If the salads were tepid, the crusty loaf of bread, wrapped in cloth and served in a woven metal basket, was a nice surprise. Our server brought along a white bowl of olive oil and whipped out a cheese grater, then spun a handful of romano cheese into the oil and topped the mixture with a turn or two of cracked pepper. It’s a dipping sauce much nicer than butter, and probably healthier.
Also healthy was the serving staff — young, fresh-faced, and formally attired in clean white shirts and bow ties. And attentive, although their knowledge of Italian — and all the other dishes on the menu — could have been better. On one visit, our server coped with any problem by turning as blank as the mannequin upstairs.
“The lettuce is warm? Gee, that’s too bad,” she said, shrugging. Later, when Fred complained that the baked potato served with his prime rib was “as dry and tasteless as the Sahara,” she looked at him as if he were speaking in a Tuscan dialect.
“She might have offered to bring me another potato,” Fred grumbled, “or Tuscany steak fries, whatever they are.”
We agreed that most members of the strapping staff looked as if they had been recruited from a high school football team, especially when they huddled in the server’s station near the swinging kitchen door, just a hop and a skip from our table in The Pantry (a cozy little green room where the tables were swathed in vinyl and a long shelf was laden with knickknacks and canning jars packed with peaches and jam). Other rooms were more elegant or casual and bustling, such as the Osage Room, with its faux-cowhide vinyl tablecloths and cowboy-era relics.
“The place is way over-the-top,” said Fred, wandering through the upstairs dining rooms, “but it’s done so entertainingly, you can’t help but admire it.”
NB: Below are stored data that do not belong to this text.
-- ==== Sys2Proof/Machine/Lpp.lean ====
section
/-! DEFINITION. The LPP requests and the sensor kinds (R147 to R156). -/

namespace Sys2Proof.Machine

/-- `LPP.ENTRY k` (R60, R155): an index `k >= LPP_SLOTS` completes with `INVALID_ARGUMENT(k)` and reads no register. -/
def execLppEntry (k : Byte) (s : State) : Host.Outcome State Fault Refusal :=
  if s.cfg.lppSlots ≤ k.toNat then .next (failWith .invalidArgument k s)
  else complete (encodeEntry s.cfg s.ent k) s

/-- `LPP.FRAME n` (R60, R156): a count `n > LPP_SLOTS` completes with `INVALID_ARGUMENT(n)` and reads no register. -/
def execLppFrame (n : Byte) (s : State) : Host.Outcome State Fault Refusal :=
  if s.cfg.lppSlots < n.toNat then .next (failWith .invalidArgument n s)
  else complete (encodeFrame s.cfg s.ent n) s

/-- `LPP.TEMP` on channel `ch` (R149): `[CH, 0x67]`, `BES(2, 10, trunc)`. -/
def execTemp (ch : Byte) (s : State) : Host.Outcome State Fault Refusal := runSensor tempRow ch s

/-- `LPP.HUM` on channel `ch` (R150): `[CH, 0x68]`, `BEU(1, 2, trunc)`. -/
def execHum (ch : Byte) (s : State) : Host.Outcome State Fault Refusal := runSensor humRow ch s

/-- `LPP.ANALOG` on channel `ch` (R151): `[CH, 0x02]`, `BES(2, 100, trunc)`. -/
def execAnalog (ch : Byte) (s : State) : Host.Outcome State Fault Refusal := runSensor analogRow ch s

/-- `LPP.GPS` on channel `ch` (R152): `[CH, 0x88]`, `BES(3, 10000, trunc)` twice, `BES(3, 100, trunc)`. -/
def execGps (ch : Byte) (s : State) : Host.Outcome State Fault Refusal := runSensor gpsRow ch s

/-- `LPP.BARO` on channel `ch` (R153): `[CH, 0x73]`, `BEU(2, 10, rnd)`. -/
def execBaro (ch : Byte) (s : State) : Host.Outcome State Fault Refusal := runSensor baroRow ch s

/-- `LPP.ACCEL` on channel `ch` (R154): `[CH, 0x71]`, `BES(2, 1000, trunc)` three times. -/
def execAccel (ch : Byte) (s : State) : Host.Outcome State Fault Refusal := runSensor accelRow ch s

end Sys2Proof.Machine
end

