-- ==== Sys2Proof/Machine/Dispatch.lean ====
section
/-! DEFINITION. One arm per instruction: the engine's completion step for it (R85, R88). -/

namespace Sys2Proof.Machine

def exec (i : Instr) (s : State) : Host.Outcome State Fault Refusal :=
  match i with
  | .appStart => Sys2Proof.Machine.execAppStart s
  | .deviceQuery => Sys2Proof.Machine.execDeviceQuery s
  | .getBattery => Sys2Proof.Machine.execGetBattery s
  | .getTime => Sys2Proof.Machine.execGetTime s
  | .setTime => Sys2Proof.Machine.execSetTime s
  | .setName => Sys2Proof.Machine.execSetName s
  | .setCoords => Sys2Proof.Machine.execSetCoords s
  | .setTxPower => Sys2Proof.Machine.execSetTxPower s
  | .setRadio => Sys2Proof.Machine.execSetRadio s
  | .sendAdvertisement => Sys2Proof.Machine.execSendAdvertisement s
  | .reboot => Sys2Proof.Machine.execReboot s
  | .getContacts => Sys2Proof.Machine.execGetContacts s
  | .getMessage => Sys2Proof.Machine.execGetMessage s
  | .sendMessage => Sys2Proof.Machine.execSendMessage s
  | .sendCommand => Sys2Proof.Machine.execSendCommand s
  | .sendChannelMessage => Sys2Proof.Machine.execSendChannelMessage s
  | .sendLogin => Sys2Proof.Machine.execSendLogin s
  | .sendLogout => Sys2Proof.Machine.execSendLogout s
  | .sendStatusRequest => Sys2Proof.Machine.execSendStatusRequest s
  | .getChannel => Sys2Proof.Machine.execGetChannel s
  | .setChannel => Sys2Proof.Machine.execSetChannel s
  | .getStats => Sys2Proof.Machine.execGetStats s
  | .getSelfTelemetry => Sys2Proof.Machine.execGetSelfTelemetry s
  | .exportPrivateKey => Sys2Proof.Machine.execExportPrivateKey s
  | .signStart => Sys2Proof.Machine.execSignStart s
  | .signFinish => Sys2Proof.Machine.execSignFinish s
  | .pathDiscovery => Sys2Proof.Machine.execPathDiscovery s
  | .sendTrace => Sys2Proof.Machine.execSendTrace s
  | .lppEntry k => Sys2Proof.Machine.execLppEntry k s
  | .lppFrame n => Sys2Proof.Machine.execLppFrame n s
  | .temp ch => Sys2Proof.Machine.execTemp ch s
  | .hum ch => Sys2Proof.Machine.execHum ch s
  | .analog ch => Sys2Proof.Machine.execAnalog ch s
  | .gps ch => Sys2Proof.Machine.execGps ch s
  | .baro ch => Sys2Proof.Machine.execBaro ch s
  | .accel ch => Sys2Proof.Machine.execAccel ch s

end Sys2Proof.Machine
end

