-- ==== Sys2Proof/Certificates/Slice0/Obligations.lean ====
section
/-! DEFINITION. The statements about the LFS model, made from the spec's numbered rules. A statement about `Completes i s F` says that `exec i s` answers a next state with the frame `F` written (R86) and nothing else changed; `Fails` says that it answers a next state in which only STATUS has changed (R87, R161). -/

open Sys2Proof Sys2Proof.Machine

/-! ## Reset, the invariant, and the step -/

/-- R33, R173, R174: reset in any state clears every written bit, `STATUS`, `OUT_LEN` and `REQ`, and no byte of a frame can be read; an operation in progress is abandoned: the completion step, which needs `BUSY = 1`, is not enabled and `DONE` is 0. -/
def Obligations.ResetClearsEveryRegister : Prop :=
  ∀ s : State, ∃ t, react .reset s = .next t ∧ statusWord t.status = 0 ∧ t.outLen = 0 ∧ t.req = none ∧
    (∀ r, readNum t.num r = none) ∧ (∀ r, readStr t.str r = none) ∧ (∀ k, readEntry t.ent k = none) ∧
    (∀ a, readOut t a = 0) ∧ t.status.busy = false ∧ t.status.done = false

/-- The state after reset meets the invariant, for every configuration that meets R6 to R8. -/
def Obligations.ResetMeetsTheInvariant : Prop :=
  State.reset.Inv ∧ ∀ c : Config, c.Ok → (State.resetWith c).Inv

/-- Every step keeps the invariant: sizes, string lengths, canonical memories, the bytes below `OUT_LEN` known, and the STATUS invariants. -/
def Obligations.EveryStepKeepsTheInvariant : Prop :=
  ∀ s t : State, s.Inv → step s = .next t → t.Inv

/-- R26, but for its last point: the STATUS invariants alone are kept by every step, in every state. -/
def Obligations.EveryStepKeepsTheStatusInvariants : Prop :=
  ∀ s t : State, s.StatusInv → step s = .next t → t.StatusInv

/-- The configuration is not state (R34): no step changes it. -/
def Obligations.NoStepChangesTheConfiguration : Prop :=
  ∀ s t : State, step s = .next t → t.cfg = s.cfg

/-- When `REQ` of a busy LFS decodes to `i` and the engine's step is the next event, or no event is left (log entry 8), the step is `exec i` at the state whose event has been taken. -/
def Obligations.StepRunsTheDecodedRequest : Prop :=
  ∀ (s : State) (w : ReqWord) (i : Instr) (rest : List Event), s.status.busy = true → s.req = some w → decodeReq w = .ok i →
    (s.events = .engine :: rest → step s = exec i { s with events := rest }) ∧ (s.events = [] → step s = exec i s)

/-- When `REQ` of a busy LFS is `LPP.ENTRY k` and the descriptor in `E[k]` decodes to the sensor instruction `i`, the engine's step is `exec i`: the ENTRY rows of the opcode table run through this request (log entry 12). -/
def Obligations.StepRunsTheDecodedEntryDescriptor : Prop :=
  ∀ (s : State) (k : Byte) (en : Entry) (i : Instr) (rest : List Event), s.status.busy = true →
    s.req = some (reqWord 1 0 k) → readEntry s.ent k.toNat = some en →
    decodeEntry (entryWord en.sk en.ch) = .ok i →
    (s.events = .engine :: rest → step s = exec i { s with events := rest }) ∧ (s.events = [] → step s = exec i s)

/-- R44, R171, in the model's order of events (log entries 8 and 9): a host transaction or reset at the head of the order takes effect by itself; an idle LFS with no event left holds its state. -/
def Obligations.StepAppliesTheNextEvent : Prop :=
  ∀ (s : State) (rest : List Event),
    (∀ t, s.events = .host t :: rest → step s = .next (transact t { s with events := rest })) ∧
    (s.events = .reset :: rest → step s = react .reset { s with events := rest }) ∧
    (s.status.busy = false → s.events = .engine :: rest → step s = .next { s with events := rest }) ∧
    (s.status.busy = false → s.events = [] → step s = .next s)

/-- R164 and R91: from a state that meets the invariant the only fault is `UnwrittenArgument`, and nothing is refused. -/
def Obligations.OnlyUnwrittenArgumentStopsTheMachine : Prop :=
  ∀ s : State, s.Inv → (∃ t, step s = .next t) ∨ step s = .fault .unwrittenArgument

/-! ## Encoding -/

/-- Decoding the word of an instruction gives it back, and each word that decodes is the word of its instruction. -/
def Obligations.DecodeAndEncodeAgree : Prop :=
  (∀ i : Instr, decode (encode i) = .ok i) ∧ ∀ (iw : InstrWord) (i : Instr), decode iw = .ok i → encode i = iw

/-- A few words written out from the tables of R56, R62, R63 and R66. -/
def Obligations.WordsOfTheTablesDecode : Prop :=
  decodeReq 0x00000000#32 = .ok .appStart ∧ decodeReq 0x00000D00#32 = .ok .sendMessage ∧
    decodeReq 0x00001B00#32 = .ok .sendTrace ∧ decodeReq 0x00070001#32 = .ok (.lppEntry 7) ∧
    decodeReq 0x00100002#32 = .ok (.lppFrame 16) ∧ decodeEntry 0x0001#16 = .ok (.temp 1) ∧
    decodeEntry 0x0304#16 = .ok (.gps 4) ∧ decodeEntry 0x0609#16 = .error .unsupportedSensorKind

/-- R61, R70: a request word is rejected exactly in the listed cases, and then the engine completes with `UNKNOWN_KIND`, index 0, whatever the argument registers hold. -/
def Obligations.RejectedRequestWordsAreExactlyThese : Prop :=
  ∀ w : ReqWord,
    let unit := w.toNat % 4
    let kind := w.toNat / 2 ^ 8 % 256
    let arg := w.toNat / 2 ^ 16 % 256
    let reserved := w.toNat / 4 % 64 ≠ 0 ∨ w.toNat / 2 ^ 24 ≠ 0
    ((∃ i, decodeReq w = .ok i) ↔
      ¬(unit = 3 ∨ reserved ∨ (kind ≠ 0 ∧ (unit = 1 ∨ unit = 2)) ∨ (arg ≠ 0 ∧ unit = 0) ∨ (28 ≤ kind ∧ unit = 0))) ∧
    ((¬∃ i, decodeReq w = .ok i) → ∀ s : State, s.status.busy = true → s.req = some w →
      ∃ t, react .engine s = .next t ∧ FailedWith s 1 0 t)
I know I did. I had driven by several bland chain restaurants along Douglas Street before making the turn that leads to the old farmhouse, and the drive had only added to my appreciation of what Hunsucker and the Totta family had done to restore this unlikely location, giving it life and energy and, at the very least, the essence of la dolce vita.
The place attracts an eclectic crowd too: Johnson Countians in expensive polo shirts and khakis or chic summer dresses; tattooed men in muscle shirts courting pretty women with great puffs of teased hair; elderly couples and families with amazingly well-behaved toddlers. I watched the parade of customers pass by our table as I sipped coffee and reached across the table to spoon up a bite of Fred’s tiramisu, the Italian dessert that’s now so ubiquitous, I’m surprised there’s no Sara Lee version. I’ve tasted so many quixotic variations on this theme (mostly oddball substitutions in the form of liqueurs, cheese, and pastry) that I now half expect the worst even before the dessert arrives. Tuscany Manor’s tiramisu is a pleasant little square of cocoa-dusted pastry but is so airy and bland it had all the pizzazz of a no-bake cheesecake mix.
“We do have other choices,” our server said brightly. “Apple cobbler or bread pudding made from a 100-year-old recipe.”
But we were all stuffed and had given up the ghost. But not the restaurant’s ghost.
“Have you ever seen it?” I asked our server.
“Ghost?” she said blankly, then giggled and scurried off into the kitchen.
Ah, spirits. Every 133-year-old restaurant should have one, Tuscan or otherwise. It hasn’t happened yet, but don’t be afraid if the ghost happens to show up at your table as soon as you spoon into your bowl of creamy seafood bisque. Simply look up and murmur, in your best Marcello Mastroianni voice: “Devi essere piu bella nell’oscurita.” You must be even more beautiful in the dark.